I'm getting ready to make dinner and I can't stop thinking about Aleppo. To paraphrase my daughter, she said she's in her comfy apartment, watching movies with her fiance, and these horrific things are happening in Aleppo (and elsewhere, I might add).
You know, Paul and I live in a 30-ft RV. We don't have a permanent home and we don't know what the future holds for us. And right now, it's pretty damned scary for some of us in the United States of America, and on a global scale. Any of us could be part of what's happening in Aleppo in the near future.

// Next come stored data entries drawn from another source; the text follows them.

-- ==== Sys2Proof/Decode.lean ====
section
/-! DEFINITION. Opcode values, instruction widths, the decoder and, after it, the encoder (spec/30_encoding.md). -/

namespace Sys2Proof

/-- The mnemonics in the listing order of R82. -/
def Mnemonic.all : List Mnemonic :=
  [.add, .sub, .mul, .div, .move, .load, .store, .storep,
    .jlt, .jle, .jge, .jgt, .jmp, .rjlt, .rjle, .rjge, .rjgt, .rjmp,
    .incr, .decr, .print, .printc, .prints, .push, .pushp, .pop, .popp, .mode, .halt]

/-- The place of a mnemonic in the listing order of R82, counted from 0. -/
def Mnemonic.index : Mnemonic → Nat
  | .add => 0 | .sub => 1 | .mul => 2 | .div => 3
  | .move => 4 | .load => 5 | .store => 6 | .storep => 7
  | .jlt => 8 | .jle => 9 | .jge => 10 | .jgt => 11 | .jmp => 12
  | .rjlt => 13 | .rjle => 14 | .rjge => 15 | .rjgt => 16 | .rjmp => 17
  | .incr => 18 | .decr => 19
  | .print => 20 | .printc => 21 | .prints => 22
  | .push => 23 | .pushp => 24 | .pop => 25 | .popp => 26
  | .mode => 27 | .halt => 28

/-- The width of an instruction: its number of words, the opcode word included (R81).  It depends on the opcode
alone (R88). -/
def Mnemonic.width : Mnemonic → Nat
  | .halt => 1
  | .incr | .decr | .print | .printc | .prints | .push | .pushp | .pop | .popp | .mode => 2
  | .add | .sub | .mul | .div | .move | .load | .store | .storep => 3
  | .jlt | .jle | .jge | .jgt | .jmp | .rjlt | .rjle | .rjge | .rjgt | .rjmp => 4

/-- `OPC(m)`: the opcode value of a mnemonic (R8, R82). -/
def Config.opcodeOf (c : Config) (m : Mnemonic) : Int := c.OPC.getD m.index 0

/-- `OPC^-1(w0)`: the mnemonic whose opcode value is the whole word `w0`, if there is one (R83). -/
def Config.mnemonicOf (c : Config) (w0 : Int) : Option Mnemonic :=
  Mnemonic.all.find? (fun m => c.opcodeOf m == w0)

/-- The instruction of a mnemonic and the words that follow its opcode: word `w1` is the first of `ws` (R84, R85).
Only the first `width - 1` words are used; the callers give at least that many. -/
def Mnemonic.instr (m : Mnemonic) (ws : List Int) : Instr :=
  let w1 := ws.getD 0 0
  let w2 := ws.getD 1 0
  let w3 := ws.getD 2 0
  match m with
  | .add => .add w1 w2
  | .sub => .sub w1 w2
  | .mul => .mul w1 w2
  | .div => .div w1 w2
  | .move => .move w1 w2
  | .load => .load w1 w2
  | .store => .store w1 w2
  | .storep => .storep w1 w2
  | .jlt => .jlt w1 w2 w3
  | .jle => .jle w1 w2 w3
  | .jge => .jge w1 w2 w3
  | .jgt => .jgt w1 w2 w3
  | .jmp => .jmp w1 w2 w3
  | .rjlt => .rjlt w1 w2 w3
  | .rjle => .rjle w1 w2 w3
  | .rjge => .rjge w1 w2 w3
  | .rjgt => .rjgt w1 w2 w3
  | .rjmp => .rjmp w1 w2 w3
  | .incr => .incr w1
  | .decr => .decr w1
  | .print => .print w1
  | .printc => .printc w1
  | .prints => .prints w1
  | .push => .push w1
  | .pushp => .pushp w1
  | .pop => .pop w1
  | .popp => .popp w1
  | .mode => .mode w1
  | .halt => .halt

/-- Why a sequence of words is no instruction. -/
inductive DecodeError where
  /-- There are fewer words than the instruction needs; the opcode word itself counts as one. -/
  | truncated
  /-- The opcode word is outside the image of `OPC` (R83, R86). -/
  | illegalOpcode (w0 : Int)
  deriving DecidableEq, Repr

/-- Reads one instruction from the front of a sequence of words and returns it with the words left over
(R80, R81, R83, R85).  The machine's own fetch reads the words one at a time (`Machine.fetchInstr`) with the same
three parts: `mnemonicOf`, `width`, `instr`. -/
def decode (c : Config) : List Int → Except DecodeError (Instr × List Int)
  | [] => .error .truncated
  | w0 :: rest =>
    match c.mnemonicOf w0 with
    | none => .error (.illegalOpcode w0)
    | some m =>
      if rest.length < m.width - 1 then .error .truncated
      else .ok (m.instr rest, rest.drop (m.width - 1))

/-- The mnemonic of an instruction. -/
def Instr.mnemonic : Instr → Mnemonic
  | .add _ _ => .add
  | .sub _ _ => .sub
  | .mul _ _ => .mul
  | .div _ _ => .div
  | .move _ _ => .move
  | .load _ _ => .load
  | .store _ _ => .store
  | .storep _ _ => .storep
  | .jlt _ _ _ => .jlt
  | .jle _ _ _ => .jle
  | .jge _ _ _ => .jge
  | .jgt _ _ _ => .jgt
  | .jmp _ _ _ => .jmp
  | .rjlt _ _ _ => .rjlt
  | .rjle _ _ _ => .rjle
  | .rjge _ _ _ => .rjge
  | .rjgt _ _ _ => .rjgt
  | .rjmp _ _ _ => .rjmp
  | .incr _ => .incr
  | .decr _ => .decr
  | .print _ => .print
  | .printc _ => .printc
  | .prints _ => .prints
  | .push _ => .push
  | .pushp _ => .pushp
  | .pop _ => .pop
  | .popp _ => .popp
  | .mode _ => .mode
  | .halt => .halt

/-- The operand words `w1, w2, w3` of an instruction, in word order (R89, R90). -/
def Instr.operands : Instr → List Int
  | .add dest src | .sub dest src | .mul dest src | .div dest src | .move dest src => [dest, src]
  | .load dest imm => [dest, imm]
  | .store ptr src => [ptr, src]
  | .storep destPtr srcPtr => [destPtr, srcPtr]
  | .jlt a b target | .jle a b target | .jge a b target | .jgt a b target => [a, b, target]
  | .jmp unused1 unused2 target => [unused1, unused2, target]
  | .rjlt a b offset | .rjle a b offset | .rjge a b offset | .rjgt a b offset => [a, b, offset]
  | .rjmp unused1 unused2 offset => [unused1, unused2, offset]
  | .incr addr | .decr addr | .print addr | .printc addr | .prints addr | .push addr | .pop addr => [addr]
  | .pushp ptr | .popp ptr => [ptr]
  | .mode imm => [imm]
  | .halt => []

/-- The words of an instruction: `[OPC(m), o1, ..., ok]` (R90). -/
def encode (c : Config) (i : Instr) : List Int := c.opcodeOf i.mnemonic :: i.operands

/-- The words of an instruction given as one number: bit 0 is the least significant bit of the first word, a later
word's bits count on from it, each word is `W` bits wide and read as a signed value (R80, R85), and every bit from
`nbits` up is 0.  Four words, the longest instruction (R81). -/
def tableWords (W nbits w : Nat) : List Int :=
  (List.range 4).map fun k => Machine.wrap W (((w % 2 ^ nbits) / 2 ^ (W * k) % 2 ^ W : Nat) : Int)

/-- The instruction the decoder reads from the word `w` of a row of spec/opcode_table.json, under the parameters of
`Config.default` (log entries 1 and 6). -/
def decodeTableWord (nbits w : Nat) : Option Instr :=
  match decode Config.default (tableWords Config.default.W nbits w) with
  | .ok (i, _) => some i
  | .error _ => none

end Sys2Proof
end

Things can and do change in an instant, and big, holy-shit! events can happen when you least expect it -- or even when you do. This is not news, as it's always been that way. But lately, I've had a lot of things on my mind. And lately I've been thinking how it's best to appreciate the small things, the good things, the hopeful things as much as you can because nothing is guaranteed and nothing is set in stone.

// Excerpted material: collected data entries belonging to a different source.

/-! ## Stack (spec/46_stack.md) -/

/-- R183, R184: PUSH and PUSHP: StackOverflow before anything else when `SP < SP_LIMIT`; otherwise the source value,
read before the write, goes to the cell `SP` resolves to and `SP` drops by one; a failing resolution raises
InvalidAddress with `SP` unchanged. -/
def Obligations.PushResults : Prop :=
  ∀ (s : State) (w : Int),
    (s.sp < s.spLimit → ∀ i ∈ [Instr.push w, Instr.pushp w],
      exec i s = .next { s with status := .faulted .stackOverflow s.pc s.sp }) ∧
    (∀ p t : Nat, s.spLimit ≤ s.sp → s.resolve w = some p → s.resolve s.sp = some t →
      exec (.push w) s = .next { s with mem := s.mem.write t (s.cell p), sp := s.sp - 1, pc := s.pc + 2 }) ∧
    (∀ r p t : Nat, s.spLimit ≤ s.sp → s.resolve w = some r → s.resolve (s.cell r) = some p →
      s.resolve s.sp = some t →
      exec (.pushp w) s = .next { s with mem := s.mem.write t (s.cell p), sp := s.sp - 1, pc := s.pc + 2 }) ∧
    (s.spLimit ≤ s.sp → s.resolve w = none ∨ s.resolve s.sp = none → ∀ i ∈ [Instr.push w, Instr.pushp w],
      exec i s = .next { s with status := .faulted .invalidAddress s.pc s.sp }) ∧
    (∀ r : Nat, s.spLimit ≤ s.sp → s.resolve w = some r → s.resolve (s.cell r) = none →
      exec (.pushp w) s = .next { s with status := .faulted .invalidAddress s.pc s.sp })

/-- R182, R185, R186: POP and POPP: StackUnderflow before anything else when `SP >= CAP`; otherwise `SP` rises by one, and
the cell it then resolves to is copied to the destination; a failing resolution raises InvalidAddress, writes nothing,
and leaves the increment, which the diagnostic record shows; so a pop from `SP = CAP - 1` raises InvalidAddress with
`sp = CAP`. -/
def Obligations.PopResults : Prop :=
  ∀ (s : State) (w : Int),
    (s.sp ≥ s.cfg.CAP → ∀ i ∈ [Instr.pop w, Instr.popp w],
      exec i s = .next { s with status := .faulted .stackUnderflow s.pc s.sp }) ∧
    (∀ t d : Nat, s.sp < s.cfg.CAP → s.resolve (s.sp + 1) = some t → s.resolve w = some d →
      exec (.pop w) s = .next { s with mem := s.mem.write d (s.cell t), sp := s.sp + 1, pc := s.pc + 2 }) ∧
    (∀ t r d : Nat, s.sp < s.cfg.CAP → s.resolve (s.sp + 1) = some t → s.resolve w = some r →
      s.resolve (s.cell r) = some d →
      exec (.popp w) s = .next { s with mem := s.mem.write d (s.cell t), sp := s.sp + 1, pc := s.pc + 2 }) ∧
    (s.sp < s.cfg.CAP → s.resolve (s.sp + 1) = none ∨ s.resolve w = none → ∀ i ∈ [Instr.pop w, Instr.popp w],
      exec i s = .next { s with sp := s.sp + 1, status := .faulted .invalidAddress s.pc (s.sp + 1) }) ∧
    (∀ r : Nat, s.sp < s.cfg.CAP → s.resolve w = some r → s.resolve (s.cell r) = none →
      exec (.popp w) s = .next { s with sp := s.sp + 1, status := .faulted .invalidAddress s.pc (s.sp + 1) }) ∧
    (s.sp = (s.cfg.CAP : Int) - 1 → ∀ i ∈ [Instr.pop w, Instr.popp w],
      exec i s = .next { s with sp := s.cfg.CAP, status := .faulted .invalidAddress s.pc s.cfg.CAP })

/-- R187: the round trip: PUSH then POP restores `SP` and sets the second address's cell to the value the first had
before the push, for every `MODE`. -/
def Obligations.PushThenPopRoundTrip : Prop :=
  ∀ (s : State) (addr addr2 : Int) (p d t : Nat), s.mem.wf → s.status = .running → s.spLimit ≤ s.sp →
    s.resolve s.sp = some t → s.resolve addr = some p → s.resolve addr2 = some d →
    ∃ u : State, execAll [.push addr, .pop addr2] s = .next u ∧ u.status = .running ∧ u.sp = s.sp ∧
      u.cell d = s.cell p ∧ u.pc = s.pc + 4 ∧ ∀ q : Nat, q ≠ d → q ≠ t → u.cell q = s.cell q

/-- R188: from `SP = s0 >= SP_LIMIT`, as long as every stack address resolves, PUSH succeeds `s0 - SP_LIMIT + 1` times
and the next one raises StackOverflow. -/
def Obligations.PushesUntilOverflow : Prop :=
  ∀ (s : State) (addr : Int) (p : Nat), s.status = .running → s.spLimit ≤ s.sp → s.resolve addr = some p →
    (∀ x : Int, s.spLimit ≤ x → x ≤ s.sp → (s.resolve x).isSome) →
    ∃ t : State, execAll (List.replicate (s.sp - s.spLimit + 1).toNat (.push addr)) s = .next t ∧
      t.status = .running ∧ t.sp = s.spLimit - 1 ∧
      exec (.push addr) t = .next { t with status := .faulted .stackOverflow t.pc t.sp }

/-- R63, R181: no push changes a cell below `SP_LIMIT`, so none changes a loaded cell, for every `MODE`.  (With
`MODE = 0` the push does write one, with the value it has: the next statement; log entry 8.) -/
def Obligations.PushChangesNoLoadedCell : Prop :=
  ∀ (s t : State) (w : Int), s.mem.wf → s.status = .running →
    (exec (.push w) s = .next t ∨ exec (.pushp w) s = .next t) →
    ∀ q : Nat, (q : Int) < s.spLimit → t.cell q = s.cell q

/-- By R53 and R56 every address resolves to cell 0 under `MODE = 0`, so by R183 and R184 a push there reads cell 0
and writes it back: memory is the same, while `SP` and `PC` move as for any push (log entry 8). -/
def Obligations.PushUnderModeZeroChangesNoCell : Prop :=
  ∀ (s : State) (w : Int), s.mem.wf → s.mode = 0 → s.spLimit ≤ s.sp →
    0 ≤ s.sp → s.sp < s.cfg.CAP → 0 ≤ w → w < s.cfg.CAP →
    exec (.push w) s = .next { s with sp := s.sp - 1, pc := s.pc + 2 } ∧
    (0 ≤ s.cell 0 → s.cell 0 < s.cfg.CAP →
      exec (.pushp w) s = .next { s with sp := s.sp - 1, pc := s.pc + 2 })

/-! ## System (spec/47_system.md) -/

/-- R190, R191: MODE writes the scale factor, any value; HALT ends the run with `PC` at the HALT. -/
def Obligations.ModeAndHaltResults : Prop :=
  ∀ s : State,
    (∀ k : Int, exec (.mode k) s = .next { s with mode := k, pc := s.pc + 2 }) ∧
    exec .halt s = .next { s with status := .halted }

/-- R240, R54: after `MODE k` at logical address `p`, word `j` of the next instruction is fetched from physical index
`k * (p + 2 + j)`, and fails to be fetched when that index is out of range. -/
def Obligations.ModeRescalesTheNextFetch : Prop :=
  ∀ (s : State) (k : Int) (j : Nat), ∃ t : State, exec (.mode k) s = .next t ∧
    (∀ x : Nat, 0 ≤ s.pc + 2 + j → s.pc + 2 + j < s.cfg.CAP → (x : Int) = k * (s.pc + 2 + j) → x < s.cfg.CAP →
      t.fetch j = some (s.cell x)) ∧
    (k * (s.pc + 2 + j) < 0 ∨ (s.cfg.CAP : Int) ≤ k * (s.pc + 2 + j) → t.fetch j = none)

/-! ## Frames -/

/-- Of the instructions that store nothing (the jumps, the prints, MODE, HALT): every cell reads as before, and so do
the parameters, `SP`, `SP_LIMIT` and the host's pending commands; `MODE` too but for the instruction MODE, the output
log but for the prints, the status but for HALT and for a fault. -/
def Obligations.FrameOfInstructionsThatStoreNothing : Prop :=
  ∀ (i : Instr) (s t : State),
    i.mnemonic ∈ [Mnemonic.jlt, .jle, .jge, .jgt, .jmp, .rjlt, .rjle, .rjge, .rjgt, .rjmp, .print, .printc, .prints,
      .mode, .halt] →
    exec i s = .next t →
    s.SameCells t ∧ t.cfg = s.cfg ∧ t.sp = s.sp ∧ t.spLimit = s.spLimit ∧ t.commands = s.commands ∧
    (i.mnemonic ≠ .mode → t.mode = s.mode) ∧
    (i.mnemonic ∉ [Mnemonic.print, .printc, .prints] → t.out = s.out) ∧
    (i.mnemonic ≠ .halt → t.status = s.status ∨ ∃ k : Fault, t.status = .faulted k s.pc s.sp)

/-- Of the instructions that store through an address operand, ADD, SUB, MUL, DIV, MOVE, LOAD, INCR and DECR: when
`Resolve` gives `d` as the index of the destination operand, every cell but `d` reads as before; a faulting one changes
no cell; the parameters, `SP`, `SP_LIMIT`, `MODE`, the output log and the pending commands stay, and the status but for
a fault. -/
def Obligations.FrameOfInstructionsThatStoreToAnAddress : Prop :=
  ∀ (i : Instr) (s t : State) (dest : Int), s.mem.wf →
    i.mnemonic ∈ [Mnemonic.add, .sub, .mul, .div, .move, .load, .incr, .decr] → i.operands.head? = some dest →
    exec i s = .next t →
    (∀ d : Nat, s.resolve dest = some d → ∀ p : Nat, p ≠ d → t.cell p = s.cell p) ∧
    (s.resolve dest = none → s.SameCells t) ∧
    (s.SameRest t ∨ (s.SameCells t ∧ t.pc = s.pc ∧ ∃ k : Fault, s.SameRest (t.setStatus s.status) ∧
      t.status = .faulted k s.pc s.sp))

This, again, is nothing new. But sometimes you have to have your country, your world, and your mind rocked out of its sockets to remind yourself of that. To remind yourself that one night you could be making dinner and watching Netflix, and a year from now you may have no dinner at all -- and you sure as hell won't have Netflix, because that would be the last thing on your mind.
I don't know what the future holds for any of us. But I do know that it's up to all of us to bring about a country -- and a world -- we all want to live in TOGETHER. And I don't know where any of this is going because this is a stream-of-consciousness post. Except that maybe I wanted to tell you all that, no matter what does happen to any of us, I want to thank you for your presence in my life, even if it's been through Facebook. Maybe you've made me laugh, cry, get pissed off, or whatever...but you affected me in some way, and that has made me grow as a person.

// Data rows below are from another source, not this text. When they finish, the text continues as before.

/-- Every instruction the machine can fetch keeps the invariant. -/
theorem Effect.inv (he : Effect i s t) (h : s.Inv) (hn : s.NotFaulted) (hw : i.wellFormed s.cfg.W = true) : t.Inv := by
  cases he with
  | fault k => exact h.faultWith k
  | popFault => exact (h.setSp hn _).faultWith _
  | cell d v _ hd hv => exact (h.setCell hd (hv h.cfg_wf h.mem_inRange hw)).advance hn _
  | jump a => exact h.setPc hn a
  | sequential => exact h.advance hn _
  | emit r _ _ hr => exact (h.emit (hr h.mem_inRange hw)).advance hn _
  | push d v _ _ hd hv => exact ((h.setCell (resolve_lt hd) (hv h.mem_inRange)).setSp hn _).advance hn _
  | pop d v _ _ hd hv => exact ((h.setSp hn (s.sp + 1)).setCell hd (hv h.mem_inRange)).advance hn _
  | mode k hi =>
    subst hi
    have hk : Fits s.cfg.W k := by simpa [Instr.wellFormed] using hw
    exact (h.setMode hk).advance hn _
  | halt => exact h.setStatus (by simp)

/-- Every accepted host command keeps the invariant. -/
theorem HostEffect.inv (he : HostEffect s t) (h : s.Inv) (hn : s.NotFaulted) : t.Inv := by
  cases he with
  | nothing => exact h
  | outOfCapacity => exact h.faultWith _
  | loaded a vs _ h0 hr hv => exact h.loaded h0 hr hv
  | setPc a => exact h.setPc hn a
  | setSp a => exact h.setSp hn a
  | start => exact h.setStatus (by simp)

/-- Every host command the machine takes keeps the invariant. -/
theorem command_inv {c : Command} (hc : command c s = .next t) (h : s.Inv) : t.Inv := by
  rcases command_cases hc with ⟨hs, he⟩ | ⟨-, rfl⟩
  · exact he.inv h (State.notFaulted_of_idle_or_halted hs)
  · exact h

/-- Settles O18: during a run by the effect of the fetched instruction, which is well formed because memory is in range;
outside one by the host command taken. -/
theorem stepKeepsMachineInvariant : Obligations.StepKeepsMachineInvariant := by
  intro s t h hst
  by_cases hs : s.status = .running
  · rcases running_step_cases hs hst with ⟨k, -, rfl⟩ | ⟨i, hf, he⟩
    · exact h.faultWith k
    · exact he.inv h (State.notFaulted_of_running hs) (fetchInstr_wellFormed h.mem_inRange hf)
  · rcases not_running_step_cases hs hst with rfl | ⟨c, cs, -, hc⟩
    · exact h
    · exact command_inv hc (h.withCommands cs)

/-- What the machine adds to `PC` and `SP`, and the reset value of `MODE`, are W-bit values. -/
theorem fits_of_le_four {W : Nat} (hW : 8 ≤ W) {v : Int} (h1 : -4 ≤ v) (h2 : v ≤ 4) : Fits W v := by
  have h : 2 ^ 7 ≤ 2 ^ (W - 1) := Nat.pow_le_pow_right (by decide) (by omega)
  simp only [Fits, minCell, maxCell]
  omega

/-- A newly constructed machine meets the invariant when its parameters are legal (R35). -/
theorem initial_inv {c : Config} (hc : c.wf) : (State.initial c).Inv where
  cfg_wf := hc
  mem_wf := by simp [Memory.wf]
  mem_inRange := by simp [Memory.inRange]
  mode_fits := fits_of_le_four hc.1 (by simp) (by simp)
  spLimit_range := by simp
  diagnostic := by simp
  out_valid := by simp

/-- Settles O19: the reset state is an initial one, and its parameters are legal. -/
theorem resetMeetsMachineInvariant : Obligations.ResetMeetsMachineInvariant := initial_inv (by decide)

/-- Settles O20: construction answers the initial state, or refuses. -/
theorem constructionGivesResetValues : Obligations.ConstructionGivesResetValues := fun c =>
  ⟨fun hc => ⟨State.initial c, if_pos hc, initial_inv hc, rfl, fun _ => rfl, rfl, rfl, rfl, rfl, rfl, rfl⟩,
    fun hc => if_neg hc⟩

end Sys2Proof.Machine
end

section
/-! The registers `PC` and `SP` stay in `R = W + ceil(log2(CAP + 4)) + 2` signed bits (R26): what a step writes to them
is a host argument, or lies near a cell value or an address of the array. -/

namespace Sys2Proof

theorem Mnemonic.width_le_four (m : Mnemonic) : m.width ≤ 4 := by cases m <;> decide

end Sys2Proof

namespace Sys2Proof.Machine

variable {s t : State} {i : Instr} {c : Command}

/-- `R - 1` bits hold the largest magnitude of a cell and the addresses past the array an instruction can reach, added
together. -/
theorem add_le_two_pow_registerBits {c : Config} (hW : 8 ≤ c.W) :
    2 ^ (c.W - 1) + (c.CAP + 4) ≤ 2 ^ (registerBits c - 1) :=
  calc 2 ^ (c.W - 1) + (c.CAP + 4)
      ≤ 2 ^ (c.W - 1) * (c.CAP + 4) :=
        Nat.add_le_mul (Nat.le_self_pow (by omega) 2) (by omega)
    _ ≤ 2 ^ (c.W - 1) * 2 ^ Nat.clog 2 (c.CAP + 4) :=
        Nat.mul_le_mul_left _ (Nat.le_pow_clog (by decide) _)
    _ = 2 ^ (c.W - 1 + Nat.clog 2 (c.CAP + 4)) := (pow_add ..).symm
    _ ≤ 2 ^ (registerBits c - 1) := Nat.pow_le_pow_right (by decide) (by simp only [registerBits]; omega)

/-- A value that is a cell value away from an address of the array, or from one up to four words past it, fits in a
register (R26). -/
theorem fits_registerBits {c : Config} (hW : 8 ≤ c.W) {x b : Int} (hx : Fits c.W (x - b)) (h0 : 0 ≤ b)
    (hb : b ≤ c.CAP + 4) : Fits (registerBits c) x := by
  have h := add_le_two_pow_registerBits hW
  simp only [Fits, minCell, maxCell] at hx ⊢
  omega

/-- `PC` after an instruction is a W-bit value, or a W-bit distance from where it was (R106, R141, R142). -/
theorem Effect.pc_near (he : Effect i s t) (hW : 8 ≤ s.cfg.W) (hw : i.wellFormed s.cfg.W = true) :
    Fits s.cfg.W t.pc ∨ Fits s.cfg.W (t.pc - s.pc) := by
  have hseq : ∀ n : Nat, n ≤ 4 → Fits s.cfg.W (s.pc + n - s.pc) := fun n hn =>
    fits_of_le_four hW (by omega) (by omega)
  cases he with
  | jump a _ ha => exact ha hw
  | cell | sequential => exact .inr (hseq _ i.mnemonic.width_le_four)
  | emit | push | pop | mode => exact .inr (hseq 2 (by decide))
  | fault | popFault | halt => exact .inr (by simpa using hseq 0 (by decide))

/-- An instruction fetched from an address of the array leaves `PC` in the register range. -/
theorem Effect.pc_fits (he : Effect i s t) (hW : 8 ≤ s.cfg.W) (hf : fetchInstr s = .ok i)
    (hw : i.wellFormed s.cfg.W = true) : Fits (registerBits s.cfg) t.pc := by
  obtain ⟨h0, hlt⟩ := pc_range_of_fetchInstr hf
  rcases he.pc_near hW hw with h | h
  · exact fits_registerBits hW (b := 0) (by simpa using h) le_rfl (by omega)
  · exact fits_registerBits hW h h0 (by omega)

/-- An instruction leaves `SP` in the register range: a push starts from an address of the array, a pop from below
`CAP`. -/
theorem Effect.sp_fits (he : Effect i s t) (hW : 8 ≤ s.cfg.W) (hsp : Fits (registerBits s.cfg) s.sp) :
    Fits (registerBits s.cfg) t.sp := by
  have hpop : s.sp < s.cfg.CAP → Fits (registerBits s.cfg) (s.sp + 1) := fun hlt => by
    have hcap : Fits (registerBits s.cfg) s.cfg.CAP :=
      fits_registerBits hW (b := s.cfg.CAP) (fits_of_le_four hW (by omega) (by omega)) (by omega) (by omega)
    exact ⟨by have := hsp.1; omega, by have := hcap.2; omega⟩
  cases he with
  | push d v _ _ hd =>
    obtain ⟨h0, hlt⟩ := (resolve_eq_some.1 hd).1
    exact fits_registerBits hW (b := s.sp) (fits_of_le_four hW (by simp) (by simp)) h0 (by omega)
  | popFault _ hlt => exact hpop hlt
  | pop d v _ hlt => exact hpop hlt
  | fault | cell | jump | sequential | emit | mode | halt => exact hsp

/-- `write_cells` writes neither `PC` nor `SP`. -/
theorem writeCells_pc_sp {a : Int} {vs : List Int} (h : writeCells a vs s = .next t) : t.pc = s.pc ∧ t.sp = s.sp := by
  unfold writeCells at h
  split_ifs at h <;> cases h <;> exact ⟨rfl, rfl⟩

I don't know about you, but I have more life to live and more goals, ambitions, and dreams to pursue. Like you, I want to spend more time with my kids and I am looking forward to holding my first grandbaby. I'm not done here yet, you're not done here yet, this country isn't done yet, and this world damn sure isn't.
So this is a reminder that it's up to us to make the world a better place, in whatever way we can, and even if it's a small daily thing...because small acts add up and influence events and people. There is no 'us' and 'them.' The truth is there's only *us*, and we've gotta find a way to make all of this work out for the present and the future. If we don't, there's no going back.
Now I'm going to walk into my small kitchenette and make dinner. And my thoughts won't be on dinner, but many other things instead. I don't have a big home, a huge kitchen, or any property to call my own save for this RV, but tonight I am in a relatively safe place with food and shelter, which is a lot more than others can say.
Paul and our family are not being massacred by Assad's forces or burned alive, as some reports are saying. The feeling of helplessness is overwhelming. Women and children are NOT being spared in Aleppo. And all for what? For what, I ask you? I KNOW the so-called reasons...but ALL FOR WHAT?
Life is short and precious. All of this -- THIS -- goes away. Your big house, your food, your possessions, your...THINGS, countries, ideologies. Your body ceases to exist. As for your soul...well, we all know we can't or don't agree on that. But the pain, suffering, horror...it's too much to wrap one's head around. And it seems so needless in the end. Doesn't it? It does, at least for me.
And here we will sit, eating dinner soon, but there will be a lump in my throat and tears welling in my eyes because we are the lucky ones. At least for now.